Search translated nucleotide queries against a protein database:

taf-diamond diamond blastx \
  -d proteins \
  -q transcripts.fa \
  -o blastx.tsv \
  --threads 8 \
  --outfmt 6 qseqid sseqid pident length evalue bitscore

Write a DIAMOND alignment archive and convert it later:

taf-diamond diamond blastp -d proteins -q query.faa -a matches --threads 8
taf-diamond diamond view -a matches.daa -o matches.tsv

For portable, simple workflows, direct tabular output with --outfmt 6 is the recommended default. The upstream view command is included, but in local Docker validation of DIAMOND 2.2.1 on arm64 and amd64 emulation, converting tiny synthetic DAA files triggered an upstream segmentation fault. The smoke tests therefore verify the view command surface but do not assert DAA conversion. If your workflow depends on .daa archives, validate that path on your target runtime before using it in production.

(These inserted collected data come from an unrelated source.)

-- ==== Sys2Proof/Laws/Tab.lean ====
section
/-! SUPPORT. What the operations on sparse tables and memories do: reading after a change, and the canonical form. -/

namespace Sys2Proof

variable {α : Type}

/-! ### Reading after a change -/

@[simp] theorem Tab.get?_nil (n : Nat) : Tab.get? ([] : Tab α) n = none := rfl

theorem Tab.get?_set (t : Tab α) (n m : Nat) (x : α) :
    (t.set n x).get? m = if m = n then some x else t.get? m := by
  induction t with
  | nil => simp [Tab.set, Tab.get?]
  | cons e t ih =>
    obtain ⟨k, v⟩ := e
    simp only [Tab.set]
    split
    · simp [Tab.get?]
    · split
      · subst_vars; simp only [Tab.get?]; split <;> simp_all
      · simp only [Tab.get?, ih]; split <;> split <;> simp_all

@[simp] theorem Tab.get?_set_self (t : Tab α) (n : Nat) (x : α) : (t.set n x).get? n = some x := by
  simp [Tab.get?_set]

theorem Tab.get?_set_ne (t : Tab α) {n m : Nat} (x : α) (h : m ≠ n) : (t.set n x).get? m = t.get? m := by
  simp [Tab.get?_set, h]

@[simp] theorem Tab.getD_set_self (t : Tab α) (n : Nat) (x d : α) : (t.set n x).getD n d = x := by
  simp [Tab.getD]

theorem Tab.getD_set_ne (t : Tab α) {n m : Nat} (x d : α) (h : m ≠ n) : (t.set n x).getD m d = t.getD m d := by
  simp [Tab.getD, Tab.get?_set_ne _ _ h]

theorem Tab.get?_modify (t : Tab α) (n m : Nat) (f : α → α) :
    (t.modify n f).get? m = if m = n then (t.get? m).map f else t.get? m := by
  induction t with
  | nil => simp [Tab.modify, Tab.get?]
  | cons e t ih =>
    obtain ⟨k, v⟩ := e
    simp only [Tab.modify]
    split
    · subst_vars; simp only [Tab.get?]; split <;> simp_all
    · simp only [Tab.get?, ih]; split <;> split <;> simp_all

theorem Tab.get?_update (t : Tab α) (p : Nat → Bool) (f : Nat → α → α) (m : Nat) :
    (t.update p f).get? m = (t.get? m).map (fun x => if p m then f m x else x) := by
  induction t with
  | nil => simp [Tab.update, Tab.get?]
  | cons e t ih =>
    obtain ⟨k, v⟩ := e
    simp only [Tab.update, Tab.get?, ih]
    split <;> simp_all

/-! ### Canonical form -/

theorem Tab.risingFrom_mono {b c : Nat} {t : Tab α} (h : Tab.risingFrom b t = true) (hc : c ≤ b) :
    Tab.risingFrom c t = true := by
  cases t with
  | nil => rfl
  | cons e t => simp only [Tab.risingFrom, Bool.and_eq_true, decide_eq_true_eq] at *; exact ⟨by omega, h.2⟩

theorem Tab.risingFrom_set {b : Nat} {t : Tab α} (h : Tab.risingFrom b t = true) (n : Nat) (x : α) (hn : b ≤ n) :
    Tab.risingFrom b (t.set n x) = true := by
  induction t generalizing b with
  | nil => simp [Tab.set, Tab.risingFrom, hn]
  | cons e t ih =>
    obtain ⟨k, v⟩ := e
    simp only [Tab.risingFrom, Bool.and_eq_true, decide_eq_true_eq] at h
    simp only [Tab.set]
    split
    · simp only [Tab.risingFrom, Bool.and_eq_true, decide_eq_true_eq]; exact ⟨hn, by omega, h.2⟩
    · split
      · subst_vars; simp only [Tab.risingFrom, Bool.and_eq_true, decide_eq_true_eq]; exact ⟨hn, h.2⟩
      · simp only [Tab.risingFrom, Bool.and_eq_true, decide_eq_true_eq]; exact ⟨h.1, ih h.2 (by omega)⟩

theorem Tab.risingFrom_erase {b : Nat} {t : Tab α} (h : Tab.risingFrom b t = true) (n : Nat) :
    Tab.risingFrom b (t.erase n) = true := by
  induction t generalizing b with
  | nil => rfl
  | cons e t ih =>
    obtain ⟨k, v⟩ := e
    simp only [Tab.risingFrom, Bool.and_eq_true, decide_eq_true_eq] at h
    simp only [Tab.erase]
    split
    · exact Tab.risingFrom_mono (ih h.2) (by omega)
    · simp only [Tab.risingFrom, Bool.and_eq_true, decide_eq_true_eq]; exact ⟨h.1, ih h.2⟩

theorem Tab.risingFrom_keep {b : Nat} {t : Tab α} (h : Tab.risingFrom b t = true) (p : Nat → α → Bool) :
    Tab.risingFrom b (t.keep p) = true := by
  induction t generalizing b with
  | nil => rfl
  | cons e t ih =>
    obtain ⟨k, v⟩ := e
    simp only [Tab.risingFrom, Bool.and_eq_true, decide_eq_true_eq] at h
    simp only [Tab.keep]
    split
    · simp only [Tab.risingFrom, Bool.and_eq_true, decide_eq_true_eq]; exact ⟨h.1, ih h.2⟩
    · exact Tab.risingFrom_mono (ih h.2) (by omega)

theorem Tab.get?_of_risingFrom {b : Nat} {t : Tab α} (h : Tab.risingFrom b t = true) {n : Nat} (hn : n < b) :
    t.get? n = none := by
  induction t generalizing b with
  | nil => rfl
  | cons e t ih =>
    obtain ⟨k, v⟩ := e
    simp only [Tab.risingFrom, Bool.and_eq_true, decide_eq_true_eq] at h
    simp only [Tab.get?]
    rw [if_neg (by omega)]
    exact ih h.2 (by omega)

theorem Tab.get?_erase (t : Tab α) (n m : Nat) : (t.erase n).get? m = if m = n then none else t.get? m := by
  induction t with
  | nil => simp [Tab.erase]
  | cons e t ih =>
    obtain ⟨k, v⟩ := e
    simp only [Tab.erase]
    split
    · subst_vars; rw [ih]; simp only [Tab.get?]; split <;> simp_all
    · simp only [Tab.get?, ih]
      split <;> split <;> simp_all

theorem Tab.getD_put [DecidableEq α] (d : α) (t : Tab α) (n m : Nat) (x : α) :
    (Tab.put d t n x).getD m d = if m = n then x else t.getD m d := by
  simp only [Tab.getD, Tab.put]
  split
  · rw [Tab.get?_erase]; split <;> simp_all
  · rw [Tab.get?_set]; split <;> simp_all

theorem Tab.mem_set {t : Tab α} {n : Nat} {x : α} {e : Nat × α} (h : e ∈ t.set n x) : e = (n, x) ∨ e ∈ t := by
  induction t with
  | nil => simpa [Tab.set] using h
  | cons a t ih =>
    obtain ⟨k, v⟩ := a
    simp only [Tab.set] at h
    split at h
    · simpa using h
    · split at h
      · simp only [List.mem_cons] at h ⊢; tauto
      · simp only [List.mem_cons] at h ⊢; tauto

theorem Tab.mem_erase {t : Tab α} {n : Nat} {e : Nat × α} (h : e ∈ t.erase n) : e ∈ t := by
  induction t with
  | nil => simpa [Tab.erase] using h
  | cons a t ih =>
    obtain ⟨k, v⟩ := a
    simp only [Tab.erase] at h
    split at h
    · exact List.mem_cons_of_mem _ (ih h)
    · simp only [List.mem_cons] at h ⊢; exact h.imp id ih

theorem Tab.mem_keep {t : Tab α} {p : Nat → α → Bool} {e : Nat × α} (h : e ∈ t.keep p) : e ∈ t := by
  induction t with
  | nil => simpa [Tab.keep] using h
  | cons a t ih =>
    obtain ⟨k, v⟩ := a
    simp only [Tab.keep] at h
    split at h
    · simp only [List.mem_cons] at h ⊢; tauto
    · simp only [List.mem_cons]; tauto

namespace Machine

/-! ### Memory -/

theorem Memory.wf_iff (m : Tab Byte) : Memory.wf m = true ↔ m.rising = true ∧ ∀ e ∈ m, e.2 ≠ 0 := by
  simp [Memory.wf]

theorem Memory.wf_nil : Memory.wf [] = true := rfl

theorem Memory.wf_write {m : Tab Byte} (h : Memory.wf m = true) (a : Nat) (b : Byte) :
    Memory.wf (Memory.write m a b) = true := by
  rw [Memory.wf_iff] at *
  simp only [Memory.write, Tab.put]
  split
  · exact ⟨Tab.risingFrom_erase h.1 a, fun e he => h.2 e (Tab.mem_erase he)⟩
  · refine ⟨Tab.risingFrom_set h.1 a b (Nat.zero_le _), fun e he => ?_⟩
    obtain rfl | h' := Tab.mem_set he
    · assumption
    · exact h.2 e h'

theorem Memory.wf_writeAll {m : Tab Byte} (h : Memory.wf m = true) (a : Nat) (l : List Byte) :
    Memory.wf (Memory.writeAll m a l) = true := by
  induction l generalizing m a with
  | nil => exact h
  | cons b r ih => exact ih (Memory.wf_write h a b) (a + 1)

theorem Memory.wf_keep {m : Tab Byte} (h : Memory.wf m = true) (p : Nat → Byte → Bool) :
    Memory.wf (m.keep p) = true := by
  rw [Memory.wf_iff] at *
  exact ⟨Tab.risingFrom_keep h.1 p, fun e he => h.2 e (Tab.mem_keep he)⟩

/-- A byte reads as it was written, and every other byte as before. -/
theorem Memory.byte_write (m : Tab Byte) (a n : Nat) (b : Byte) :
    Memory.byte (Memory.write m a b) n = if n = a then b else Memory.byte m n := Tab.getD_put 0 m a n b

/-- Bytes read as they were written, and every other byte as before. -/
theorem Memory.byte_writeAll (l : List Byte) (m : Tab Byte) (a n : Nat) :
    Memory.byte (Memory.writeAll m a l) n = if a ≤ n ∧ n < a + l.length then l.getD (n - a) 0 else Memory.byte m n := by
  induction l generalizing m a with
  | nil => simp [Memory.writeAll]
  | cons b r ih =>
    simp only [Memory.writeAll, ih, Memory.byte_write, List.length_cons]
    rcases Nat.lt_trichotomy n a with h | h | h
    · rw [if_neg (by omega), if_neg (by omega), if_neg (by omega)]
    · subst h; rw [if_neg (by omega), if_pos rfl, if_pos (by omega)]; simp
    · obtain ⟨k, rfl⟩ : ∃ k, n = a + 1 + k := ⟨n - (a + 1), by omega⟩
      rw [if_neg (by omega : a + 1 + k ≠ a)]
      have : a + 1 + k - a = k + 1 := by omega
      by_cases hk : k < r.length
      · rw [if_pos (by omega), if_pos (by omega)]; simp [this]
      · rw [if_neg (by omega), if_neg (by omega)]

end Machine

end Sys2Proof
end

Inspect or extract sequences from a DIAMOND database:

taf-diamond diamond dbinfo -d proteins.dmnd
taf-diamond diamond getseq -d proteins.dmnd -o proteins.from-db.faa

Cluster protein sequences:

taf-diamond diamond linclust -d proteins.faa -o clusters.tsv --threads 8 --approx-id 90
taf-diamond diamond cluster -d proteins.faa -o clusters.tsv --threads 8

Because this is a command-mode TAFFISH tool, the first non-option argument is the in-container command. DIAMOND's actual executable is named diamond, so the clearest form is:

taf-diamond diamond blastp ...
taf-diamond diamond blastx ...
taf-diamond diamond makedb ...
taf-diamond diamond linclust ...

Do not use taf-diamond blastp ... as the normal form. In command mode, TAFFISH will interpret blastp as an executable inside the container, not as a subcommand of diamond.

The -- separator is mainly useful for option-leading arguments to the default diamond command:

taf-diamond -- --help
taf-diamond -- --version

For DIAMOND commands such as blastp, makedb, view, or linclust, use the explicit taf-diamond diamond <command> ... form.

This README lists common usage patterns, not the full upstream manual. The TAFFISH wrapper calls upstream diamond directly, so official DIAMOND commands and options are available as upstream implements them. Use taf-diamond diamond help, taf-diamond diamond <command>, or the upstream manual for the complete option list.

Package

name: diamond
command: taf-diamond
version: 2.2.1-r1
kind: tool
image: ghcr.io/taffish/diamond:2.2.1-r1
upstream release: v2.2.1

Container

The container image is built from docker/Dockerfile. It starts from debian:12-slim, downloads the official upstream v2.2.1 diamond-linux64 binary archive from GitHub, verifies it with a pinned sha256 checksum, and keeps the upstream binary plus documentation/license files extracted from the matching source tarball.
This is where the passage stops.